June 1, 2006 Posted by | Uncategorized | , , , | Leave a comment

Mao, more than ever

maoposter.jpgMy friend Adam alerted me to this awesome film criticism site for people with a really ironic and ghoulish sense of humor. So naturally, I can’t take my eyes off the Maoist International Movement film site, and I have had hours of time-wasting fun.

I actually think we should keep a few Commies around, and put them in a theme park for display. This Maoist site, at which the critics are identified at most by code names, like MC-17 and PG-13, is a good step in that direction. It makes David Walsh of the World Socialist Web Site look sane. These Maoists are definitely worth a bookmark if you want the Chairman’s Revolutionary Nonrevisionist perspective on:

PATCH ADAMS: the plot points “agree [some] with the proletarian perspective of medicine. The bourgeoisie puts great emphasis on technical training and puts this above common sense and contact with the masses.”

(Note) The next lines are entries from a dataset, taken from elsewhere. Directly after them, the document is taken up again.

/-- The commands and happenings of the module, one per row of the table. The operand of a host command is its
command entry; of a register access its offset and value; of a received message its bytes as received; of a
happening of the signals or the environment what the receiver or the sensor found. -/
inductive Instr where
  -- commands of the command ring (R318)
  | nop (c : CmdEntry)
  | queryState (c : CmdEntry)
  | setMode (c : CmdEntry)
  | reset (c : CmdEntry)
  | laneConfigConfigure (c : CmdEntry)
  | vblSend (c : CmdEntry)
  | vblRxBuffer (c : CmdEntry)
  | portConfigBind (c : CmdEntry)
  | portConfigMonitor (c : CmdEntry)
  | portConfigUnbind (c : CmdEntry)
  | portConfigQuiesce (c : CmdEntry)
  | portConfigTrace (c : CmdEntry)
  | carrierConfig (c : CmdEntry)
  | connStage (c : CmdEntry)
  | connStageBulk (c : CmdEntry)
  | connCommit (c : CmdEntry)
  | connAbort (c : CmdEntry)
  | connReadback (c : CmdEntry)
  | routeCheck (c : CmdEntry)
  | protConfigLinearGroup (c : CmdEntry)
  | protConfigRing (c : CmdEntry)
  | protConfigRemap (c : CmdEntry)
  | protConfigVblDistrust (c : CmdEntry)
  | protConfigDelete (c : CmdEntry)
  | protCommand (c : CmdEntry)
  | sncpProfile (c : CmdEntry)
  | sncpProfileRead (c : CmdEntry)
  | timingConfigSlot (c : CmdEntry)
  | timingConfigBlock (c : CmdEntry)
  | timingStatus (c : CmdEntry)
  | timingLockout (c : CmdEntry)
  | timingClearLockout (c : CmdEntry)
  | timingForce (c : CmdEntry)
  | timingClearForce (c : CmdEntry)
  | clearWtr (c : CmdEntry)
  | historyClear (c : CmdEntry)
  | forceHoldover (c : CmdEntry)
  | forceFreeRun (c : CmdEntry)
  | forceClear (c : CmdEntry)
  | softEnter (c : CmdEntry)
  | softWord (c : CmdEntry)
  | softExit (c : CmdEntry)
  | pmConfigExport (c : CmdEntry)
  | pmConfigPostBuffer (c : CmdEntry)
  | pmConfigExpectedTrace (c : CmdEntry)
  | pmConfigWithdraw (c : CmdEntry)
  | pmRead (c : CmdEntry)
  | tapConfig (c : CmdEntry)
  | prbsConfig (c : CmdEntry)
  | auditRead (c : CmdEntry)
  | twinConfig (c : CmdEntry)
  | groupConfig (c : CmdEntry)
  | gatehouseKey (c : CmdEntry)
  | imageBegin (c : CmdEntry)
  | imageChunk (c : CmdEntry)
  | imageVerify (c : CmdEntry)
  | imageActivate (c : CmdEntry)
  | imageConfirm (c : CmdEntry)
  | imageReject (c : CmdEntry)
  | journalStatus (c : CmdEntry)
  | journalCompact (c : CmdEntry)
  | powerDomain (c : CmdEntry)
  | todSet (c : CmdEntry)
  -- rings (R298 to R307)
  | commandFetch
  | cmdPhaseTimeout
  | waitingCommandDone (i : Nat)
  | completionWrite
  | eventWrite
  | hostSlow
  | dbCmd (aligned32 : Bool) (v : Word32) (mem : List Host.Cell)
  | dbCpl (aligned32 : Bool) (v : Word32)
  | dbEvt (aligned32 : Bool) (v : Word32)
  | dbIrqRearm (x : IrqWrite)
  -- set-up window (R290, R475 to R482)
  | topSetupLock (v : Word32)
  | ringEnable (r : RingId) (v : Word32)
  | ringDisable (r : RingId) (v : Word32)
  | lowHalfRead (off : Nat)
  | setupBadAccess (write : Bool) (off : Nat) (size : Nat)
  | registerWrite (off : Nat) (v : Word32)
  | ovfClear (v : Word32)
  | countClear (v : Word32)
  | pmcCtrlWrite (n : Nat) (k : Nat) (v : Word32)
  -- DMA (R355 to R368)
  | dmaGo (ch : Nat) (v : Word32)
  | dmaPause (ch : Nat) (v : Word32)
  | dmaResume (ch : Nat) (v : Word32)
  | dmaStop (ch : Nat) (v : Word32)
  | dmaPaceEvent (ch : Nat)
  | dmaBurstDone (ch : Nat)
  | dmaBurstRetry (ch : Nat) (cause : Nat)
  | dmaWithdrawn (ch : Nat)
  | msixUnmask (op : MsixOp)
  | perstN (low : Bool)
  | linkUnavailable (why : LinkLoss)
  | linkRestored (why : LinkLoss)
  | busTimeout (target : Nat) (master : Nat)
  | busDrainDone (master : Nat)
  -- frames and selectors
  | frameStart
  | holdOffExpiry (t : Tier) (i : Nat) (l : Leg)
  | wtrExpiry (t : Tier) (i : Nat)
  -- commits
  | routeSolveDone
  | readinessPoint
  | finalPoint
  | commitSwap
  | journalRecordClose
  | prepareDeadline
  | prepareRx (slice : Nat) (unit : Bool) (m : Bytes)
  | readyRx (slice : Nat) (unit : Bool) (m : Bytes)
  | readyDeadline
  | commitRx (slice : Nat) (unit : Bool) (m : Bytes)
  | ackRx (slice : Nat) (unit : Bool) (m : Bytes)
  | ackDeadline
  | abortRx (slice : Nat) (unit : Bool) (m : Bytes)
  | refuseRx (slice : Nat) (unit : Bool) (m : Bytes)
  -- group
  | groupRecordRx (slice : Nat) (unit : Bool) (sliceCount : Nat) (m : Bytes)
  | groupRecordLapse (slice : Nat) (unit : Bool)
  | bellwetherChange
  | groupPacketRx (west : Bool) (m : Bytes)
  | groupConfigPacketRx (fn : FN) (e : Effect)
  | groupStagedRx (ws : List StagedWrite)
  | catchup (slice : Nat) (unit : Bool) (fromSeq : Nat)
  | groupJournalRx (snap : Option Snapshot) (recs : List JRecord)
  | groupLinkDown (x : PortCodes)
  | pageRestore
  -- twin pair
  | mateHeaderRx (lane : Bool) (m : Bytes)
  | mateLinkUp
  | mateLinkDown (lane : Bool) (why : Nat)
  | mlLof (lane : Bool)
  | relayGrant (port : Bool) (anchor : FN) (m : Bytes)
  | released (epoch : Word32) (fn : FN)
  | retransmit (chan : Nat) (first : Nat) (count : Nat)
  | mateCommandRx (fn : FN) (e : Effect)
  | mateRecordRx (m : Bytes)
  | mateJournalRx (seq : Nat) (r : JRecord)
  | mateStagedRx (seq : Nat) (ws : List StagedWrite)
  | mateBulkRx (last : Bool) (tag : Nat) (img : Snapshot)
  | mirrorGapTimeout (chan : Nat)
  | resyncInstall
  | mateAlignStep
  | grantRx (port : Bool) (m : Bytes)
  | roleTakeEffect
  | leaseEnd
  | grantTtlExpiry (port : Bool)
  | keyOverlapExpiry (port : Bool)
  | forcedTakeover
  -- VBL lanes
  | vblHeaderRx (lane : Nat) (m : Bytes)
  | trustRestore (lane : Nat)
  | distrustRepeat (lane : Nat)
  | vblMessageRx (lane : Nat) (m : Bytes)
  | vblFrameVerify (lane : Nat) (cands : List VblCand)
  | vblOof (lane : Nat) (x : VblSeen)
  | vblDefectChange (lane : Nat) (bit : Nat) (on : Bool)
  -- SONET/SDH and OTN lanes
  | laneFrameVerify (obj : Nat) (cands : List Nat)
  | laneOof (obj : Nat)
  | laneFalseLockExit (x : Watched)
  | laneTieTimeout (obj : Nat) (b1 : List (Nat × Nat))
  | laneReadmission (obj : Nat)
  | laneDefectChange (cls : Nat) (obj : Nat) (bit : Nat) (on : Bool) (info : Bytes)
  | pathDefectChange (cls : Nat) (obj : Nat) (bit : Nat) (on : Bool) (info : Bytes)
  | berDeclare (cls : Nat) (obj : Nat) (n : Nat) (on : Bool)
  | kbyteAccept (lane : Nat) (k : BitVec 13)
  | psbf (lane : Nat)
  | kstorm (lane : Nat) (on : Bool)
  | fop (ring : Bool) (g : Nat) (on : Bool)
  | apsSwitch (ring : Bool) (g : Nat) (st : Nat)
  -- carriers
  | carrierAlignVerify (car : Nat) (cands : List (Nat × Bytes))
  | carrierTieTimeout (car : Nat) (left : List Nat)
  | carrierFalseLockExit (x : Errored)
  | carrierBarLapse (car : Nat)
  | carrierInterworkFallback (car : Nat)
  | carrierDefectChange (car : Nat) (bit : Nat) (x : Shown)
  | carrierSlip (car : Nat) (delete : Bool)
  | sigHoldExpiry (car : Nat)
  -- reporting and performance monitoring
  | defectEventPeriod
  | pmSecondFinal (cls : Nat) (obj : Nat)
  | pmBinClose (cls : Nat) (obj : Nat) (day : Bool)
  | pmBufferTimeout
  -- synchronisation
  | selectionTick
  | refFailureCondition (slot : Nat) (bit : Nat) (on : Bool)
  | refHoldOffExpiry (slot : Nat)
  | refWtrExpiry (slot : Nat)
  | acqFail
  | dpllLocked
  | ssmTimeout (slot : Nat)
  | ssmAccept (slot : Nat) (code : BitVec 4)
  | freqMonitorUpdate (slot : Nat) (freq : Int)
  | refConflict (a : Nat) (b : Nat)
  -- Belvedere
  | counterGather
  | fpBackgroundCheck (found : Word64)
  | prbsSyncChange (u : Nat) (x : PrbsShown)
  -- engines and memories
  | engineOverrun (e : Nat)
  | bankSwitch (n : Nat)
  | bankReadyTimeout (n : Nat)
  | eccUncorrectable (w : MemRef)
  | scrubCorrection (w : MemRef)
  | bankRepairDone (n : Nat)
  | liveItemRewrite (w : MemRef)
  | domainOnDone (d : Nat)
  | domainFault (d : Nat)
  -- journal and update
  | debugResponse (vendorKey : Bytes) (vendorSig : Bytes) (custKey : Bytes) (custSig : Bytes)
  -- resets
  | powerOn (x : SupplyEdge)
  | railFault (pd : Option Nat)
  | coldPin (low : Bool)
  | warmPin (low : Bool)
  | thermalTripClear (tenths : Int)
  | thermalWarn (tenths : Int)
  | trimLoadRetry (copyOk : Bool)
  | xoCheckRetry (ok : Bool)
  | powerFailWarning (src : PfwSource)
  | vbakCheck (millivolts : Nat)
  -- I2C and PMBus
  | clearFaults (pec : Pec)
  | capability (pec : Pec)
  | statusWord (pec : Pec)
  | statusInput (pec : Pec)
  | statusTemperature (pec : Pec)
  | statusCml (pec : Pec)
  | statusMfrSpecific (pec : Pec)
  | readVin (pec : Pec)
  | readIin (pec : Pec)
  | readTemperature1 (pec : Pec)
  | readPin (pec : Pec)
  | pmbusRevision (pec : Pec)
  | mfrId (pec : Pec)
  | mfrModel (pec : Pec)
  | mfrRevision (pec : Pec)
  | mfrSerial (pec : Pec)
  | mfrModuleState (pec : Pec)
  | mfrReset (pec : Pec) (key : Word32)
  | mfrResetHistory (pec : Pec)
  | mfrReadVbak (pec : Pec)
  | i2cInvalidCommand (badData : Bool)
  -- rows the table lists last
  | mlOof (x : MlBlocks)
  | mlFrameVerify (x : MlAgain)
  | codeGroupAlignment (x : PortCodes)
  | timingAlignmentChange (err : Int)
  | carrierLossOfAlignment (x : Watched)
  | multiframeAlignment (car : Nat) (x : Shown)
  | vblBarLapse (lane : Nat)
  | sensorFault (sensor : Nat) (tenths : Int)
  | vinOvervoltage (millivolts : Nat)
  | pmSecondEnd (ms : List PmMeas)
  -- happenings without operands: the journal, field update and the debug port, resets
  | compactionStart
  | compactionDone
  | journalFault
  | managementHandover
  | handoverTimeout
  | microcodeSwitch
  | imageSelfConfirm
  | trialDeadline
  | debugChallenge
  | debugReset
  | clockFault
  | ganderWarm
  | ganderKick
  | ganderCold
  | thermal
  | coldRelease
  | warmRelease
  | optionLoadRetry
  | safeRestartEntry
  | pfwClear
  deriving DecidableEq, Repr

HARRY POTTER AND THE CHAMBER OF SECRETS: I think they liked this one, because they acknowledge that it “deserves not to be banned under the dictatorship of the proletariat.” (I repeat: I AM NOT MAKING THIS UP.) Apparently, it shows the wizard school in a “crisis” situation where learning has to take place outside the context of the status quo system. Which Mao saw. And saw that it was Good.

TANK GIRL: On the down side, she “smokes, which is not MIM’s idea of good in a role model. Tank Girl does not have the advantage of Marxist science.” And “as an individualist Tank Girl’s class awareness appears limited and reactive.” But it gets better and is “overall objectively progressive. It is progressive because it is the story of wimmin and brown skinned persyns (“kangaroos”) fighting against monopoly capitalists.” It is all in all, “about the best culture were going to see under imperialism.” Maybe that means would prevent it from being banned under a dictatorship of the proletariat.

charliesdiaz.jpgCHARLIE’S ANGELS 2 and LARA CROFT, TOMB RAIDER 2: They “perpetuate gender oppression and inequality” by “pornographic portrayals of wimmin.” But not, not NOT from “some Christian purism or moral code.” No, no, no. But CHARLIE’S ANGELS 2 does have one redeeming facet. “In the end the evil Angel wasn’t put in therapy: they killed her, so at least Charlie’s Angels got that right.” Some Christian purism might be a good idea.

CROUCHING TIGER, HIDDEN DRAGON: Close, but no cigar … um … uh … close but no communal proletarian rice bowl. It has empowered wimmin, but “aesthetics cannot be separated from political content.” Durn it. And since, the film “fails to deliver any good reason for the wimmin — or the men — to use their [athletic] skill,” I guess it’s onto the Little Red Bonfire.

Some of the reviews were almost coy, though. I was actually surprised it took the Undercover Revolutionary Reviewer as long as it did, the second-last sentence of a 1,000-word review, to get to the (obvious) point that BLACK HAWK DOWN‘s “perspective is reactionary.”

My favorite quote is probably this one, about THE FARM. “Angola was transformed from an old-style slave plantation into a modern day slave plantation (prison) after the Civil War.” I’d never before realized that “police are key weapons in Amerika’s imperialist war against its internal Black, Latino and Indigenous colonies” in the “Amerikkkan Lockdown.” At the end of the same review, it laments the number of people who came to a screening but didn’t sign up to overthrow the state, because they were too racist to associate with the African Diaspora figures being oppressed in Amerikkka.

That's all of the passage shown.